BEGIN

-- ==== Sys2Proof/Machine/PlanLoad.lean ====
section
/-!
DEFINITION. Sys2Proof/Machine/PlanLoad.lean: loading, staging and discarding a plan (R269, R270, R273, R482, R494, R495), and the
preparation before its start (R169, R187, R270, R439).
-/
namespace Sys2Proof.Machine
open Sys2Proof

/-! ### Signed images in host memory (R494, R495) -/

/-- Bytes of host memory. -/
def hostBytes (s : State) (a n : Nat) : List Byte := readBytes s.mem.host a n
/-- An image's signature section: its last 4 KiB. -/
def signatureAt (host length : Nat) : Nat := host + length - 4096
/-- The manifest, the signer's key and the signature of an image. -/
def imageManifest (s : State) (host length : Nat) : List Byte := hostBytes s (signatureAt host length) 64
def imageKey (s : State) (host length : Nat) : List Byte := hostBytes s (signatureAt host length + 0x40) 60
def imageSignature (s : State) (host length : Nat) : List Byte := hostBytes s (signatureAt host length + 0x7C) 2964
/-- A field of a manifest. -/
def manifestField (m : List Byte) (hi lo : Nat) : Nat := bitsOf (BitVec.ofNat 512 (natLE m)) hi lo
/-- Whether a signed image is accepted: signature, hash, type and length (R495). -/
def imageAccepted (s : State) (key : List Byte) (type host length : Nat) : Bool :=
  let m := imageManifest s host length
  decide (4096 ≤ length) && manifestField m 31 0 == 0x4E414D5A && Config.hssVerify key m (imageSignature s host length) &&
    m.drop 32 == sha256 (hostBytes s host (length - 4096)) && manifestField m 39 32 == type && manifestField m 159 96 == length

/-! ### PLAN_LOAD (R269, R270, R273) -/

/-- The rank that an image gives this package. -/
def imageRank (s : State) (p : PlanImage) : Nat := ((serialEntry p s.id.serial).map rkRank).getD 0
/-- Flooding ABORT for a plan under the rank it gives this package (R270). -/
def floodAbort (s : State) (p : PlanImage) (reason : Nat) : State :=
  relay s { kind := .abort, origin := imageRank s p, frame := 0, payload := (planId p).toNat + reason * 2 ^ 32 } (liveLinks s)
/-- A refused plan: EV-0110, the final response, and ABORT where the load was for now (R269, R270). -/
def refusePlan (s : State) (p : PlanImage) (atBoundary : Bool) (f : PlanFault) : State :=
  let s := raise s 0x0110 unitPackage noLevel [f.reason, f.template, f.index]
  let s := endLoad s (if f.reason = 1 then .signature else .failed) [] (loadBody f.reason f.template f.index 0)
  if atBoundary then s else floodAbort s p f.reason
/-- Arrays that wait for the next plan load to be retired: state 2 in the health history, EV-0130 (R160, R176, R416). -/
def retireDue (s : State) : State :=
  (s.arrays.filter (fun x => x.2.retirePending)).foldl (fun s x =>
    let s := modArr s x.1 (fun a => { a with retirePending := false })
    if (health s (unitArray x.1)).state = .retired then s
    else raise (setUnitState s (unitArray x.1) .retired 0x0266) 0x0130 (unitArray x.1) noLevel [0x0266]) s
/-- The verification of a loaded image, and what follows it: the load prepares, or the plan is staged. -/
def verifyLoad (s : State) (p : PlanImage) (atBoundary : Bool) (host length : Nat) : State :=
  let signed := match s.eo.ownerKey with
    | some key => imageAccepted s key 2 host length
    | none => false
  if !signed then refusePlan (raise s 0x0702 unitPackage noLevel []) p atBoundary { reason := 1, template := 0, index := 0 }
  else
    let s := retireDue s
    match checkPlan s p with
    | some f => refusePlan s p atBoundary f
    | none =>
      let m := imageManifest s host length
      if atBoundary then { s with plan.staged := some p, plan.stagedManifest := m } else adoptPlan s p m (imageRank s p)
/-- Whether a plan is loaded in the sense of R482: it prepares, starts or runs, or its last frame has still to commit. -/
def planLoaded (s : State) : Bool := s.plan.stage != .idle || planRuns s || s.fr.closed.isSome
/-- Accepting PLAN_LOAD: its operands are kept, with whether it waits for the self-test (R424). -/
def loadPlan (s : State) (r : Req) (atBoundary : Bool) (host length : Nat) (p : PlanImage) : State :=
  if !atBoundary && planLoaded s then refuse s r 0x0801 .busyLive
  else
    let args := [bitNat atBoundary, host, length, bitNat s.pin.selftest]
    let s := accept s r 0x0801 args (readback 0x0801 r.tag (imageManifest s host length))
    let s := { s with plan.loadReq := some r }
    if s.pin.selftest then { s with plan.staged := some p } else verifyLoad s p atBoundary host length
/-- A load that waited for the self-test is verified when the test ends (R424, R482). -/
def resumeLoad (s : State) : State :=
  match openOnce s 0x0801, s.plan.staged with
  | some c, some p =>
    if c.args.getD 3 0 = 1 then
      let s := { s with
        plan.staged := none, plan.stagedManifest := [],
        eo.opened := s.eo.opened.map (fun x => if x = c then { x with args := x.args.take 3 ++ [0] } else x) }
      verifyLoad s p (c.args.getD 0 0 == 1) (c.args.getD 1 0) (c.args.getD 2 0)
    else s
  | _, _ => s
/-- PLAN_LOAD_NOW (R269, R270). -/
def execPlanLoadNow (r : Req) (host length : DWord) (image : PlanImage) (s : State) : Result :=
  .next (serveC s r 0x0801 (fun s => loadPlan s r false host.toNat length.toNat image))
/-- PLAN_LOAD_AT_BOUNDARY (R273). -/
def execPlanLoadAtBoundary (r : Req) (host length : DWord) (image : PlanImage) (s : State) : Result :=
  .next (serveC s r 0x0801 (fun s => loadPlan s r true host.toNat length.toNat image))
/-- PLAN_DISCARD (R480): a staged plan is discarded, and its open load fails. -/
def execPlanDiscard (r : Req) (s : State) : Result :=
  .next (serve s r 0x0802 (fun s =>
    match s.plan.staged with
    | some _ =>
      let s := { endLoad s .failed [] (loadBody 0 0 0 0) with plan.staged := none, plan.stagedManifest := [] }
      answer s r 0x0802 []
    | none => answer s r 0x0802 []))
/-- The identifier of a plan that may be absent. -/
def planIdOf (p : Option PlanImage) : Nat := (p.map (fun p => (planId p).toNat)).getD 0
/-- PLAN_STATUS (R480). -/
def execPlanStatus (r : Req) (s : State) : Result :=
  .next (serve s r 0x0803 (fun s => answer s r 0x0803
    (bytesLE 4 (planIdOf s.plan.loaded) ++ bytesLE 4 (planIdOf s.plan.staged) ++ bytesLE 4 s.fr.pos.toNat ++ bytesLE 4 s.fr.step.toNat)))
/-- PLAN_LOAD_TIMEOUT (R270): 60 s without PREPARED, or without START after it. -/
def execPlanLoadTimeout (s : State) : Result :=
  match s.plan.loaded with
  | some p =>
    if s.plan.stage = .preparing ∨ s.plan.stage = .prepared then .next (abandonLoad (floodAbort s p 0xFF) 0) else .next s
  | none => .next s

/-! ### Preparation (R169, R187, R270, R439) -/

/-- The integers that a row's cells hold, read back; a weight that is no integer of its format reads as its fixed value. -/
def readbackRow (s : State) (k row : Nat) : List Int :=
  let fmt := arrFmt s k
  let ds := rowDigits s k row
  (List.range (fmtColumns fmt)).map (fun c => (digitsWeight fmt (cellsOf fmt c ds)).getD (uncoveredWeight fmt))
/-- A row's cells at the digits of given weights. -/
def setRowCells (s : State) (k row : Nat) (ws : List Int) : State :=
  (List.range 520).foldl (fun s c =>
    let lv := digitLevels (targetDigit (arrFmt s k) ws row c)
    setLevel (setLevel s k row c 0 lv.1) k row c 1 lv.2) s
/-- A row's preparation: its read-back fills the image, then version 0 is programmed, quantised without hysteresis. -/
def prepareRow (s : State) (k row : Nat) : State :=
  let s := setImageRow s k row (readbackRow s k row)
  let ws := rowTargets s k row 0 true
  let s := setImageRow (setRowCells s k row ws) k row ws
  setVectors s k row (imageDigits s k row)
/-- An array's preparation, and its calibration, which is repeated once if it fails. -/
def prepareArray (s : State) (k : Nat) : State :=
  let s := (List.range 512).foldl (fun s r => prepareRow s k r) s
  let s := modArr s k (fun a => { a with
    version := 0, pendingRows := [], job := none, toSwitch := [], requeued := [], regen := none, calFails := 0 })
  let s := calibrate s k
  if (arrOf s k).calFails = 1 then calibrate s k else s
/-- The copy of the committed bank into bank 0 of a plan that continues (R439). -/
def copyBanks (s : State) (p : PlanImage) : State :=
  if ckStart p.ckptHeader = 2 ∧ s.fr.master.toNat % 2 = 1 then
    (p.regions.filter (fun e => rgKind e == 8)).foldl (fun s e =>
      let half := rgLength e / 2
      writeHbm s .plain (rgAddr e) (hbmBytes s (rgAddr e + half) half) noPoison) s
  else s
/-- PREPARATION_COMPLETE (R270): the package has read back, programmed version 0 and calibrated; it floods PREPARED. -/
def execPreparationComplete (s : State) : Result :=
  match s.plan.loaded with
  | some p =>
    if s.plan.stage = .preparing then
      let s := copyBanks s p
      let s := { s with fr.master := 0, fr.live := 0 }
      let s := (mapArrays s).foldl prepareArray s
      let s := flood { s with plan.stage := .prepared } .prepared 0 (planIdField s).toNat
      .next (notePrepared s (s.plan.rank.getD 0))
    else .next s
  | none => .next s

end Sys2Proof.Machine
end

END

◆ **WHAT YOU SHOULD DO**
Go to the line with "false host.toNat length.toNat image))" in the entries above and repeat every line from there through the line with "be absent. -/", exactly and with no other text.

◆ **ANSWER FOR THE TASK**
  .next (serveC s r 0x0801 (fun s => loadPlan s r false host.toNat length.toNat image))
/-- PLAN_LOAD_AT_BOUNDARY (R273). -/
def execPlanLoadAtBoundary (r : Req) (host length : DWord) (image : PlanImage) (s : State) : Result :=
  .next (serveC s r 0x0801 (fun s => loadPlan s r true host.toNat length.toNat image))
/-- PLAN_DISCARD (R480): a staged plan is discarded, and its open load fails. -/
def execPlanDiscard (r : Req) (s : State) : Result :=
  .next (serve s r 0x0802 (fun s =>
    match s.plan.staged with
    | some _ =>
      let s := { endLoad s .failed [] (loadBody 0 0 0 0) with plan.staged := none, plan.stagedManifest := [] }
      answer s r 0x0802 []
    | none => answer s r 0x0802 []))
/-- The identifier of a plan that may be absent. -/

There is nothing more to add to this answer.